Erythrocyte omega-‐6 fatty acid content was found to be negatively associated with

BMI among women (B=-‐0.09; SE=0.03; p-‐value<0.05).

The inverse association between percentage of kilocalories from animal food

and BMI is likely due to the overall low average intake of animal foods in general

(Mean=7.04; SD=6.89) versus overall plant food intake (Mean=93.0; SD=6.88).
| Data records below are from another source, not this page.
-- ==== Sys2Proof/Machine/Pseudo.lean ====
section
/-!
DEFINITION. The pseudo-commands, which have no encoding of their own: HASH and the UPDATE of more
bytes than a header can count (30_encoding.md R88, 44_oneshot.md R180).
-/

namespace Sys2Proof.Machine

/-- The longest chunk of one UPDATE, 2^60−1 bytes (R73, R88). -/
def maxChunk : Nat := 2 ^ 60 - 1

/-- Cut `b` in order into chunks of at most `m` bytes; the first argument bounds the cuts. Where to cut
is assumption log 14. -/
def splitLoop (m : Nat) : Nat → List Byte → List (List Byte)
  | 0, b => [b]
  | k + 1, b => if b.length ≤ m then [b] else b.take m :: splitLoop m k (b.drop m)

/-- The chunks a long UPDATE is split into (R88). -/
def splitChunks (b : List Byte) : List (List Byte) := splitLoop maxChunk b.length b

/-- `UPDATE <bytes>`, split where it must be (R88). -/
def expandUpdate (b : List Byte) : List Instr := (splitChunks b).map mkUpdate

/-- `HASH <bytes>, <seed>` is `INIT <seed>; UPDATE <bytes>; DIGEST` (R88, R180). -/
def expandHash (b : List Byte) (seed : Seed) : List Instr :=
  .init seed :: (expandUpdate b ++ [.digest])

/-- The words of a command program, in order (R61). -/
def programWords (is : List Instr) : List Word := is.flatMap encode

/-- `hash(b, seed) = digest(update(init(seed), b))` (R180). -/
def hashOf (b : List Byte) (seed : Seed) : Word := digestValue (updateHash b (initHash seed))

end Sys2Proof.Machine
end

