theorem updateHash_sized {h : HashState} (hs : h.Sized) (b : List Byte) :
    (updateHash b h).Sized := by
  rw [updateHash]
  split_ifs with h0 hl
  · exact hs
  · exact shortPath_sized (h := countBytes b.length h) hs hl
  · exact tailStore_directPath_sized _

/-! ### The buffer and the counts agree -/

/-- The buffer is as long as the pending count says, and on a ready engine that is the byte count
modulo 32 (10_state.md R26, R27). -/
def HashState.Tracked (ready : Bool) (h : HashState) : Prop :=
  h.Sized ∧ (ready = true → h.Counted)

theorem HashState.blank_tracked : HashState.blank.Tracked false := ⟨rfl, nofun⟩

theorem initHash_tracked (ready : Bool) (seed : Seed) : (initHash seed).Tracked ready :=
  ⟨rfl, fun _ => rfl⟩

/-- 2^64 is a multiple of 32, so the wrap of the byte count does not matter. -/
theorem updateHash_tracked {ready : Bool} {h : HashState} (ht : h.Tracked ready) (b : List Byte) :
    (updateHash b h).Tracked ready := by
  obtain ⟨hsized, hcounted⟩ := ht
  refine ⟨updateHash_sized hsized b, fun hr => ?_⟩
  have hc : h.pendingCount.toNat = h.totalLength.toNat % 32 := hcounted hr
  rw [HashState.Counted, updateHash_pendingCount, updateHash_totalLength, zextLen,
    BitVec.toNat_add, BitVec.toNat_ofNat]
  omega

/-! ### Commands -/

/-- Everything a command can do, with the held step and the recorded answer told apart. -/
theorem exec_ends_or_is_held {i : Instr} {s t : State} (h : exec i s = .next t) :
    (∃ seed, i = .init seed ∧ t = s.endCommand.setInitialised.setHash (initHash seed)) ∨
    (∃ hdr b, i = .update hdr b ∧ s.initialised = true ∧
      t = s.endCommand.setHash (updateHash b s.hash)) ∨
    (i = .digest ∧ s.initialised = true ∧ s.respQ.length < Config.respDepth ∧
      t = (s.setHash (initHash s.hash.seed)).endCommand.emit .digestOk (digestValue s.hash)) ∨
    (∃ w, (i = .digest ∨ ∃ b, i = .update w b) ∧ s.initialised = false ∧
      s.respQ.length < Config.respDepth ∧ t = s.endCommand.emit .errNotInitialised w) ∨
    ((i = .digest ∨ s.initialised = false ∧ ∃ hdr b, i = .update hdr b) ∧
      Config.respDepth ≤ s.respQ.length ∧ t = s) := by
  rcases exec_cases h with hinit | hupdate | ⟨rfl, hi, hr⟩ | ⟨w, hi, hw, hr⟩
  · exact .inl hinit
  · exact .inr (.inl hupdate)
  · rcases respond_cases hr with ⟨hroom, ht⟩ | ⟨hfull, ht⟩
    · exact .inr (.inr (.inl ⟨rfl, hi, hroom, ht⟩))
    · exact .inr (.inr (.inr (.inr ⟨.inl rfl, hfull, ht⟩)))
  · rcases respond_cases hr with ⟨hroom, ht⟩ | ⟨hfull, ht⟩
    · exact .inr (.inr (.inr (.inl ⟨w, hw.imp And.left id, hi, hroom, ht⟩)))
    · exact .inr (.inr (.inr (.inr
        ⟨hw.imp And.left fun ⟨b, hb⟩ => ⟨hi, w, b, hb⟩, hfull, ht⟩)))

theorem respond_answers_next (c : RespCode) (v : Word) (t s : State) :
    ∃ u, respond c v t s = .next u := by
  by_cases hr : s.respQ.length < Config.respDepth
  · exact ⟨_, respond_of_room hr c v t⟩
  · exact ⟨s, respond_of_full (Nat.not_lt.mp hr) c v t⟩

theorem exec_answers_next (i : Instr) (s : State) : ∃ t, exec i s = .next t := by
  cases i with
  | init seed => exact ⟨_, exec_init seed s⟩
  | update hdr b =>
    cases hi : s.initialised with
    | true => exact ⟨_, exec_update_ready hi hdr b⟩
    | false => rw [exec_update_notReady hi]; exact respond_answers_next _ _ _ _
  | digest =>
    cases hi : s.initialised with
    | true => rw [exec_digest_ready hi]; exact respond_answers_next _ _ _ _
    | false => rw [exec_digest_notReady hi]; exact respond_answers_next _ _ _ _

theorem exec_keeps_tracked {i : Instr} {s t : State} (h : exec i s = .next t)
    (hs : s.hash.Tracked s.initialised) : t.hash.Tracked t.initialised := by
  rcases exec_ends_or_is_held h with ⟨seed, -, rfl⟩ | ⟨_, b, -, -, rfl⟩ | ⟨-, -, -, rfl⟩ |
    ⟨w, -, -, -, rfl⟩ | ⟨-, -, rfl⟩
  · exact initHash_tracked _ seed
  · exact updateHash_tracked hs b
  · exact initHash_tracked _ _
  · exact hs
  · exact hs

/-- Settles O21, by the case of the command (`exec_keeps_tracked`). -/
theorem commandsKeepThePendingCount : Obligations.CommandsKeepThePendingCount := by
  unfold Obligations.CommandsKeepThePendingCount
  intro i s hsized hcounted
  obtain ⟨t, ht⟩ := exec_answers_next i s
  obtain ⟨hsized', hcounted'⟩ := exec_keeps_tracked ht ⟨hsized, hcounted⟩
  exact ⟨t, ht, hsized', t.hash.pendingCount.isLt, hcounted'⟩

/-- Settles O53, by the ways a command can end or be held. -/
theorem commandFrame : Obligations.CommandFrame := by
  unfold Obligations.CommandFrame
  intro i s t h
  rcases exec_ends_or_is_held h with ⟨seed, rfl, rfl⟩ | ⟨hdr, b, rfl, hi, rfl⟩ |
    ⟨rfl, hi, hroom, rfl⟩ | ⟨w, hw, hi, hroom, rfl⟩ | ⟨hw, hfull, rfl⟩
  · simp
  · simp
  · simp [hroom]
  · rcases hw with rfl | ⟨b, rfl⟩ <;> simp [hroom, hi]
  · simp [hfull]
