-- ==== Sys2Proof/Machine/Core.lean ====
section
/-! DEFINITION. The machine that the host runs: the state, one step and the state after reset. -/

def Sys2Proof.core : Host.Core :=
  { State := Sys2Proof.Machine.State
    Fault := Sys2Proof.Machine.Fault
    Refusal := Sys2Proof.Machine.Refusal
    step := Sys2Proof.Machine.step
    reset := Sys2Proof.Machine.State.reset }
end

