-- ==== Sys2Proof/Safety.lean ====
section
/-! DEFINITION. The terms that statements about runs use: runs of operations, what the event history says of the state
(10_state.md R31), and the invariants of 10_state.md R25, R28, R30 and R37. -/

namespace Sys2Proof.Machine

/-! ### Runs -/

/-- Operations in order, stopping at the first fault or refusal. -/
def execAll : List Instr → State → Host.Outcome State Fault Refusal
  | [], s => .next s
  | i :: is, s =>
    match exec i s with
    | .next t => execAll is t
    | .fault f => .fault f
    | .refused r => .refused r

/-- Operations in order on a block with the parameters `p` and ATOMIC_PUBLISH = true, stopping at the first fault or
refusal. -/
def execAllWith (p : Config.Params) : List Instr → State → Host.Outcome State Fault Refusal
  | [], s => .next s
  | i :: is, s =>
    match execWith p i s with
    | .next t => execAllWith p is t
    | .fault f => .fault f
    | .refused r => .refused r

/-- `n` steps, stopping at the first fault or refusal. -/
def runSteps : Nat → State → Host.Outcome State Fault Refusal
  | 0, s => .next s
  | n + 1, s =>
    match step s with
    | .next t => runSteps n t
    | .fault f => .fault f
    | .refused r => .refused r

/-- Bytes of the stream as operations (20_memory.md R62). -/
def feed (bs : List Byte) : List Instr := bs.map Instr.rxb

/-- A run supports claims while no reserved word was met (60_exceptions.md R162). -/
def State.supportsClaims (s : State) : Bool := !s.refused

/-! ### What the history says -/

/-- The bytes consumed since the last reset, one event at a time. -/
def bytesAfter (bs : List Byte) : Event → List Byte
  | .accepted (.rxb b) => bs ++ [b]
  | .accepted .rst => []
  | _ => bs

/-- The stream since the last reset: the operands of the RXB accepted, in order (20_memory.md R62). -/
def bytesSinceReset (h : List Event) : List Byte := h.foldl bytesAfter []

/-- The sample after one event: a group write sets the fields it carries (20_memory.md R54). -/
def sampleAfter (q : Snapshot) : Event → Snapshot
  | .published x y v => { x := x.getD q.x, y := y.getD q.y, valid := v }
  | _ => q

/-- The sample that the publishes of a history leave, last write wins (20_memory.md R58). -/
def sampleOf (h : List Event) : Snapshot := h.foldl sampleAfter { x := 0x00#8, y := 0x00#8, valid := false }

/-- The four output registers. -/
structure Outputs where
  dirA : Direction
  dutyA : Duty
  dirB : Direction
  dutyB : Duty
deriving DecidableEq, Repr

/-- The outputs after reset (70_reset_and_hazards.md R190). -/
def Outputs.reset : Outputs := { dirA := .forward, dutyA := 0#7, dirB := .forward, dutyB := 0#7 }

/-- The outputs after one event: a Drive writes one motor's, a reset all (41_mixer.md R139, R191). -/
def outputsAfter (o : Outputs) : Event → Outputs
  | .drove .a d u => { o with dirA := d, dutyA := u }
  | .drove .b d u => { o with dirB := d, dutyB := u }
  | .accepted .rst => Outputs.reset
  | _ => o

/-- The outputs that the Drives of a history leave: the last command is held (41_mixer.md R132). -/
def outputsOf (h : List Event) : Outputs := h.foldl outputsAfter Outputs.reset

/-- The state's output registers. -/
def State.outputs (s : State) : Outputs := { dirA := s.dirA, dutyA := s.dutyA, dirB := s.dirB, dutyB := s.dutyB }

/-- The diagnostic records of a history, in order (10_state.md R30). -/
def recordsOf (h : List Event) : List DiagRecord :=
  h.filterMap fun e => match e with
    | .diagnosed r => some r
    | _ => none

/-- The operations a history records as accepted, in order (10_state.md R31). -/
def acceptedOf (h : List Event) : List Instr :=
  h.filterMap fun e => match e with
    | .accepted i => some i
    | _ => none

/-- The operations that words encode, in order; reserved words encode none (30_encoding.md R79). -/
def operationsOf (ws : List OpWord) : List Instr :=
  ws.filterMap fun w => match decode w with
    | .ok i => some i
    | .error _ => none

/-- Whether a history holds a refusal (10_state.md R38). -/
def refusedIn (h : List Event) : Bool :=
  h.any fun e => match e with
    | .refusal _ => true
    | _ => false

/-! ### Parts of the state -/

/-- The decoder's own state, the sample and the diagnostic channel: all that RXB writes (40_decoder.md R117), but for the
history. -/
structure DecoderView where
  prevByte : Byte
  reading : Bool
  position : Position
  payload : Memory
  sample : Snapshot
  diagLog : List DiagRecord
  pubPending : List FieldWrite
deriving DecidableEq, Repr

/-- The state's decoder part. -/
def State.decoderView (s : State) : DecoderView :=
  { prevByte := s.prevByte, reading := s.reading, position := s.position, payload := s.payload
    sample := readSample s, diagLog := s.diagLog, pubPending := s.pubPending }

/-- The first `k` bytes of PAY. -/
def payloadPrefix (s : State) (k : Nat) : List Byte := (List.range k).map s.payload.read

/-! ### Streams -/

/-- Whether a stream holds a marker: a 0x00 byte immediately followed by 0xFF (40_decoder.md R101). -/
def hasMarker : List Byte → Bool
  | a :: b :: bs => (a == Config.marker0 && b == Config.marker1) || hasMarker (b :: bs)
  | _ => false

/-! ### Invariants -/

/-- The relaxed mode's in-flight state is empty, as ATOMIC_PUBLISH = true has it (10_state.md R37). -/
def State.nothingInFlight (s : State) : Prop := s.pubPending = [] ∧ s.mixPartial = PartialSnapshot.empty

/-- Both duty registers hold a value in 0..99 (10_state.md R28). -/
def State.dutiesInRange (s : State) : Prop := s.dutyA.toNat ≤ Config.dutyMax ∧ s.dutyB.toNat ≤ Config.dutyMax

/-- The invariants I1 to I4 of 10_state.md R25, with the stream since the last reset read from the history. -/
structure State.FrameInv (s : State) : Prop where
  /-- I1: the position is at most 6. -/
  position_le : s.position.toNat ≤ 6
  /-- I2: the stream ends with a marker and then the payload bytes accumulated since. -/
  reading_stream : s.reading = true →
    ∃ pre, bytesSinceReset s.history
      = pre ++ [Config.marker0, Config.marker1] ++ payloadPrefix s s.position.toNat
  /-- I3: just after a marker the previous byte is the marker's second byte. -/
  prev_at_start : s.reading = true → s.position = 0#3 → s.prevByte = Config.marker1
  /-- I4: later in the payload the previous byte is the last one appended. -/
  prev_in_payload : s.reading = true → 1 ≤ s.position.toNat →
    s.prevByte = s.payload.read (s.position.toNat - 1)
  /-- No marker lies inside the bytes accumulated (40_decoder.md R116). -/
  no_marker_inside : s.reading = true → hasMarker (payloadPrefix s s.position.toNat) = false
  /-- The previous byte is the last one of the stream since reset, or PREV_RESET (10_state.md R21). -/
  prev_is_last : s.prevByte = (bytesSinceReset s.history).getLastD Config.wmfd.prevReset

/-- No frame without a marker (40_decoder.md R103, 70_reset_and_hazards.md R193): while the stream since the last reset
holds none, no frame is being read and the sample has its reset value. -/
structure State.NoMarkerInv (s : State) : Prop where
  /-- Without a marker nothing is read or published. -/
  idle_without_marker : hasMarker (bytesSinceReset s.history) = false →
    s.reading = false ∧ readSample s = { x := 0x00#8, y := 0x00#8, valid := false }
  /-- The previous byte is the last one of the stream since reset, or PREV_RESET (10_state.md R21). -/
  prev_is_last : s.prevByte = (bytesSinceReset s.history).getLastD Config.wmfd.prevReset

/-- The sample, the outputs, the diagnostic channel and the refused mark are what the history says: the last publish, the
last commands, the records emitted, whether a word was refused (20_memory.md R58, 10_state.md R28, R30, R38). -/
structure State.HistoryInv (s : State) : Prop where
  sample_eq : readSample s = sampleOf s.history
  outputs_eq : s.outputs = outputsOf s.history
  records_eq : s.diagLog = recordsOf s.history
  refused_eq : s.refused = refusedIn s.history

end Sys2Proof.Machine
end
Nevertheless, the association was further adjusted for animal protein intake (to test

Dr. Campbell’s argument that protein, especially animal protein, is linked to chronic

diseases), however the inverse relationship was still maintained. Thus, the indictment

of animal foods as a risk factor for increasing weight gain is not justified based on

these analyses. However, it is important to keep in mind that the prevalence of

overweight, based on averages of each study area, is almost non-‐existent. The mean

BMI for both men (Mean=21.0; SD=1.0) and women (Mean=21.4; SD=1.1) fell into the

normal weight category based on WHO BMI classification. 5 Therefore, the

combination of lack of prevalence of overweight and obesity, as well as low animal

food consumption and a low sample size due to aggregate data makes it more difficult

to detect true associations. On the other hand, we observed protein consumption,

vegetable oil and vegetable fat consumption as having statistically significant positive

associations with BMI. In his book The China Study, Dr. Campbell claims that protein

and fat are implicated in weight gain, however in this case it appears plant foods and

vegetable fats are associated with weight gain. However, a limitation is that dietary

intakes were not adjusted for physical activity levels – a factor which would likely

alter the associations we observe.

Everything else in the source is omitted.